La internacionalización de la empresa española, como el amor romántico que hoy conocemos, tiene fecha de nacimiento y un porqué.
A principios de los noventa la ID española apenas era del 1% del PIB, mientras que a finales de los noventa más del 9% del PIB. España pasó de ser importante receptor de capitales (finales de los 80) a ser un gran emisor de capitales (finales de los noventa: 5,6% de los recursos mundiales). Este cambio convirtió a España de receptora en emisora neta de recursos entre 1997 y 2000. En 1999, España se situaba en el sexto lugar con más de 39.000 mill. de euros. En este momento es cuando comienzan a surgir las primeras grandes empresas multinacionales españolas. Actualmente, España se sitúa entre las 10 economías más abiertas del mundo (65% del PIB).
Desde comienzos de los 60 hasta la entrada en la UE América Latina superó a la UE como receptor de IDE procedente de España donde destacó el sector manufacturero. Entre 1986-1990, la inversión española dirigida a países comunitarios superó, en todos los sectores, a la dirigida a América Latina
En la década de los noventa podemos observar un gran dinamismo de la inversión española en América Latina (primer país inversor europeo y segundo mundial, llegándose a 20.000 mill. de $ en 1999, a destacar los sectores energéticos (electricidad, petróleo, agua y gas), intermediación financiera y seguros, transportes y comunicaciones.
Observamos un fuerte descenso de la ID española en América Latina desde 2000 y un aumento de la ID de España hacia Europa dada la crisis económica de algunos países latinoamericanos (Argentina), el aumento del riesgo-país (Venezuela y Bolivia) y la segunda integración europea derivada de la moneda única.

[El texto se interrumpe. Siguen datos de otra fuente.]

-- ==== Sys2Proof/Certificates/Slice0/Obligations.lean ====
section
/-!
DEFINITION. What is to be proved of the model: one closed proposition per obligation, listed in OBLIGATIONS.json.
Every statement holds for every state that meets its hypotheses, whether or not a run reaches it; a result given as a
whole state says also that everything it does not name is unchanged.
-/

open Sys2Proof Sys2Proof.Machine

/-- O1 (tier 1, stated; R590). A TAKE removes the COUNT oldest RX words exactly when SEQ is the oldest word's and COUNT words are present -/
def Obligations.MailboxTakeFollowsSequence : Prop :=
  ∀ (n : Fin 160) (v : Word32) (s : State), s.live 1 = true →
    (∀ x rest, (s.mbx.get n.val).rx = x :: rest → x.seq.toNat = fld v 7 0 → 1 ≤ fld v 11 8 →
      fld v 11 8 ≤ (x :: rest).length →
      exec (.mbxTake n v) s = .next (s.onMbx n.val (fun m => { m with rx := m.rx.drop (fld v 11 8) }))) ∧
    (∀ x rest, (s.mbx.get n.val).rx = x :: rest →
      (x.seq.toNat ≠ fld v 7 0 ∨ (x :: rest).length < fld v 11 8 ∨ fld v 11 8 = 0) → exec (.mbxTake n v) s = .next s) ∧
    ((s.mbx.get n.val).rx = [] → exec (.mbxTake n v) s = .next s)

/-- O2 (tier 1, stated; R589). A write to a full mailbox direction replaces its newest word, takes the next sequence value and sets COLLISION -/
def Obligations.FullMailboxWriteReplacesNewest : Prop :=
  ∀ (n : Fin 160) (w : Word32) (s : State), s.live 1 = true →
    ((s.mbx.get n.val).tx.length < (s.mbx.get n.val).room →
      exec (.mbxTxWrite n w) s =
        .next (s.onMbx n.val (fun m => { m with tx := m.tx ++ [{ word := w, seq := m.txSeq + 1 }], txSeq := m.txSeq + 1 }))) ∧
    ((s.mbx.get n.val).room ≤ (s.mbx.get n.val).tx.length →
      exec (.mbxTxWrite n w) s =
        .next (s.onMbx n.val (fun m =>
          { m with tx := m.tx.dropLast ++ [{ word := w, seq := m.txSeq + 1 }], txSeq := m.txSeq + 1, collTx := true }))) ∧
    ((s.mbx.get n.val).room ≤ (s.mbx.get n.val).rx.length →
      ((s.rxPush n.val w).mbx.get n.val).rx =
        (s.mbx.get n.val).rx.dropLast ++ [{ word := w, seq := (s.mbx.get n.val).rxSeq + 1 }] ∧
      ((s.rxPush n.val w).mbx.get n.val).collRx = true)

/-- O3 (tier 1, stated; R598). Tower finds COLLISION_TX set: the flag is cleared, every word is taken, and COLLISION is answered under 0xFFFF -/
def Obligations.CollisionIsAnswered : Prop :=
  ∀ (n : Fin 160) (s : State), s.fwUp = true → (s.mbx.get n.val).collTx = true → n.val ≠ 0 → n.val ≠ 2 →
    exec (.commandCollision n) s =
      .next ((((s.onMbx n.val (fun m => { m with collTx := false, tx := [] })).onMbx n.val (fun m =>
        { m with resp := m.resp ++ [[BitVec.ofNat 32 (0x0A * 2 ^ 24 + 0xFFFF)]] }))).emptyIrq n.val)
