theorem keeps_rxPush {s t : State} (h : Keeps s t) : ∀ a1 a2, Keeps s (@State.rxPush t a1 a2) := by
  intro a1 a2
  unfold State.rxPush
  repeat' first
    | with_reducible assumption | with_reducible refine keeps_ite ?_ (fun _ => ?_) | with_reducible refine keeps_irq ?_ _
    | with_reducible refine keeps_hostWake ?_ | with_reducible refine keeps_onMbx ?_ _ _ | split | dsimp only

theorem keeps_mbxRxWrite {s t : State} (h : Keeps s t) : ∀ a1, Keeps s (@State.mbxRxWrite t a1) := by
  intro a1
  unfold State.mbxRxWrite
  repeat' first
    | with_reducible assumption | with_reducible refine keeps_ite ?_ (fun _ => ?_) | with_reducible refine keeps_rxPush ?_ _ _
    | with_reducible refine keeps_onMbx ?_ _ _ | split | dsimp only

theorem keeps_mbxTake {s t : State} (h : Keeps s t) : ∀ a1 a2, Keeps s (@State.mbxTake t a1 a2) := by
  intro a1 a2
  unfold State.mbxTake
  repeat' first
    | with_reducible assumption | with_reducible refine keeps_ite ?_ (fun _ => ?_) | with_reducible refine keeps_onMbx ?_ _ _ | split | dsimp only

theorem keeps_txTake {s t : State} (h : Keeps s t) : ∀ a1 a2, Keeps s (@State.txTake t a1 a2) := by
  intro a1 a2
  unfold State.txTake
  repeat' first
    | with_reducible assumption | with_reducible refine keeps_ite ?_ (fun _ => ?_) | with_reducible refine keeps_onMbx ?_ _ _
    | with_reducible refine keeps_emptyIrq ?_ _ | split | dsimp only

theorem keeps_unknownCommand {s t : State} (h : Keeps s t) : ∀ a1, Keeps s (@State.unknownCommand t a1) := by
  intro a1
  unfold State.unknownCommand
  repeat' first
    | with_reducible assumption | with_reducible refine keeps_ite ?_ (fun _ => ?_) | with_reducible refine keeps_txTake ?_ _ _
    | with_reducible refine keeps_respond ?_ _ _ _ _ | split | dsimp only

theorem keeps_takeMessage {s t : State} (h : Keeps s t) : ∀ a1 a2, Keeps s (@State.takeMessage t a1 a2) := by
  intro a1 a2
  unfold State.takeMessage
  repeat' first
    | with_reducible assumption | with_reducible refine keeps_acceptC ?_ _ | with_reducible refine keeps_respond ?_ _ _ _ _
    | with_reducible refine keeps_txTake ?_ _ _ | fail_if_no_progress (with_reducible refine keeps_mk ?_ rfl rfl rfl rfl rfl rfl rfl) | split
    | dsimp only

theorem keeps_mbxTowerTake {s t : State} (h : Keeps s t) : ∀ a1, Keeps s (@State.mbxTowerTake t a1) := by
  intro a1
  unfold State.mbxTowerTake
  repeat' first
    | with_reducible assumption | with_reducible refine keeps_ite ?_ (fun _ => ?_) | with_reducible refine keeps_takeMessage ?_ _ _
    | with_reducible refine keeps_unknownCommand ?_ _ | with_reducible refine keeps_commandCollision ?_ _
    | with_reducible refine keeps_txTake ?_ _ _ | split | dsimp only

theorem keeps_notice {s t : State} (h : Keeps s t) : ∀ a1 a2 a3, Keeps s (@State.notice t a1 a2 a3) := by
  intro a1 a2 a3
  unfold State.notice
  repeat' first
    | with_reducible assumption | fail_if_no_progress (with_reducible refine keeps_mk ?_ rfl rfl rfl rfl rfl rfl rfl) | dsimp only

theorem keeps_noticeWords {s t : State} (h : Keeps s t) : ∀ a1 a2, Keeps s (@State.noticeWords t a1 a2) := by
  intro a1 a2
  unfold State.noticeWords
  repeat' first
    | with_reducible assumption | with_reducible refine keeps_rxPush ?_ _ _

theorem keeps_noticeWrite {s t : State} (h : Keeps s t) : Keeps s (@State.noticeWrite t) := by
  unfold State.noticeWrite
  repeat' first
    | with_reducible assumption | with_reducible refine keeps_ite ?_ (fun _ => ?_) | with_reducible refine keeps_noticeWords ?_ _ _
    | fail_if_no_progress (with_reducible refine keeps_mk ?_ rfl rfl rfl rfl rfl rfl rfl) | split | dsimp only

theorem keeps_towerSleep {s t : State} (h : Keeps s t) : Keeps s (@State.towerSleep t) := by
  unfold State.towerSleep
  repeat' first
    | with_reducible assumption | with_reducible refine keeps_ite ?_ (fun _ => ?_)
    | fail_if_no_progress (with_reducible refine keeps_mk ?_ rfl rfl rfl rfl rfl rfl rfl) | split | dsimp only

theorem keeps_towerWake {s t : State} (h : Keeps s t) : Keeps s (@State.towerWake t) := by
  unfold State.towerWake
  repeat' first
    | with_reducible assumption | with_reducible refine keeps_ite ?_ (fun _ => ?_)
    | fail_if_no_progress (with_reducible refine keeps_mk ?_ rfl rfl rfl rfl rfl rfl rfl) | split | dsimp only

theorem keeps_execCommandCollision {s t : State} (h : Keeps s t) : ∀ a1, KeepsN s (@execCommandCollision a1 t) := by
  intro a1
  unfold execCommandCollision
  repeat' first
    | with_reducible assumption | with_reducible refine keepsN_next ?_ | with_reducible refine keeps_commandCollision ?_ _

theorem keeps_execLockstepMismatch {s t : State} (h : Keeps s t) : KeepsN s (@execLockstepMismatch t) := by
  unfold execLockstepMismatch
  repeat' first
    | with_reducible assumption | with_reducible refine keepsN_next ?_ | with_reducible refine keeps_lockstepMismatch ?_

theorem keeps_execMbxRxWrite {s t : State} (h : Keeps s t) : ∀ a1, KeepsN s (@execMbxRxWrite a1 t) := by
  intro a1
  unfold execMbxRxWrite
  repeat' first
    | with_reducible assumption | with_reducible refine keepsN_next ?_ | with_reducible refine keeps_mbxRxWrite ?_ _

theorem keeps_execMbxTake {s t : State} (h : Keeps s t) : ∀ a1 a2, KeepsN s (@execMbxTake a1 a2 t) := by
  intro a1 a2
  unfold execMbxTake
  repeat' first
    | with_reducible assumption | with_reducible refine keepsN_next ?_ | with_reducible refine keeps_mbxTake ?_ _ _

theorem keeps_execMbxTowerTake {s t : State} (h : Keeps s t) : ∀ a1, KeepsN s (@execMbxTowerTake a1 t) := by
  intro a1
  unfold execMbxTowerTake
  repeat' first
    | with_reducible assumption | with_reducible refine keepsN_next ?_ | with_reducible refine keeps_mbxTowerTake ?_ _

theorem keeps_execMbxTxWrite {s t : State} (h : Keeps s t) : ∀ a1 a2, KeepsN s (@execMbxTxWrite a1 a2 t) := by
  intro a1 a2
  unfold execMbxTxWrite
  repeat' first
    | with_reducible assumption | with_reducible refine keepsN_next ?_ | with_reducible refine keeps_mbxTxWrite ?_ _ _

Todos tenemos claro que las empresas no juegan con su dinero (shareholders y stakeholders en general) porque sí… Las empresas españolas han seguido una estrategia fundamentada en motivos perfectamente perfilados y alineados con sus intereses. En primer lugar, si las empresas españolas decidieron apostar por América Latina fue debido al evidente crecimiento económico de muchos de estos países (sobretodo en los 90). ¿Y solo por esto? Nada más lejos de la realidad, la propia saturación “en casa” y en general europea hizo que los empresarios españoles vieran en Latino América un suculento, aunque como todos los negocios en esta vida, arriesgado mercado potencial. La incertidumbre en estos países que anteriormente frenaba las firmas españolas se vio compensada por una “aparente” mayor estabilidad jurídica e institucional y una evolución hacia estructuras políticas más democráticas que hicieron que finalmente las grandes empresas españolas se lanzaran a por este mercado. (Recuerden que anteriormente la presencia internacional podría tacharse de nula, llegar a ser una de las economías más cerradas dentro de la OCDE no es decir poco amigos…). Pero como todo en esta vida, la estrategia es fundamental y, hacerse con sectores desregulados o sectores de servicios liberalizados antes que otros paises (tales como minería, hidrocarburos, gas, agua, telecomunicaciones…) también jugó su papel a la hora de decantarse por América Latina.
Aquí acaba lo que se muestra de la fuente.